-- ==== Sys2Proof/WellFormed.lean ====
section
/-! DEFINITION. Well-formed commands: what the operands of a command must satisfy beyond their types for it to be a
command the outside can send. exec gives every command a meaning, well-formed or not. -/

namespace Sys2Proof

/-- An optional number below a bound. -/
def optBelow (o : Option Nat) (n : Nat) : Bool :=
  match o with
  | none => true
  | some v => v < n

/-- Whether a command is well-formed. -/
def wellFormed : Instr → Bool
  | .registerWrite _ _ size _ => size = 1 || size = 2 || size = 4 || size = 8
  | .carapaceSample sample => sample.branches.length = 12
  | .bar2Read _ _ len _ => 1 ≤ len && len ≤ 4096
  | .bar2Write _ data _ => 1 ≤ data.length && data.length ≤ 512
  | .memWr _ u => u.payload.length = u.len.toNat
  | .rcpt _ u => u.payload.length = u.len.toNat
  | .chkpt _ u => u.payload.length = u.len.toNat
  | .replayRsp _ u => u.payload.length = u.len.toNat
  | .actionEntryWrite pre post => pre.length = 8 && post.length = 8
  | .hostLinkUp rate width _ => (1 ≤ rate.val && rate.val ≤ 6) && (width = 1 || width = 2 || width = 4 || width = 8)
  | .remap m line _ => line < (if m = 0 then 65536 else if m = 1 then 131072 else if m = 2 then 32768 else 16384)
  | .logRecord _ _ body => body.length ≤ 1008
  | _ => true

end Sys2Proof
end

*WORK REQUIRED*: The string "payload" appears on how many lines of the records? State the number alone.

*RESULT FOR THIS EXERCISE*: 4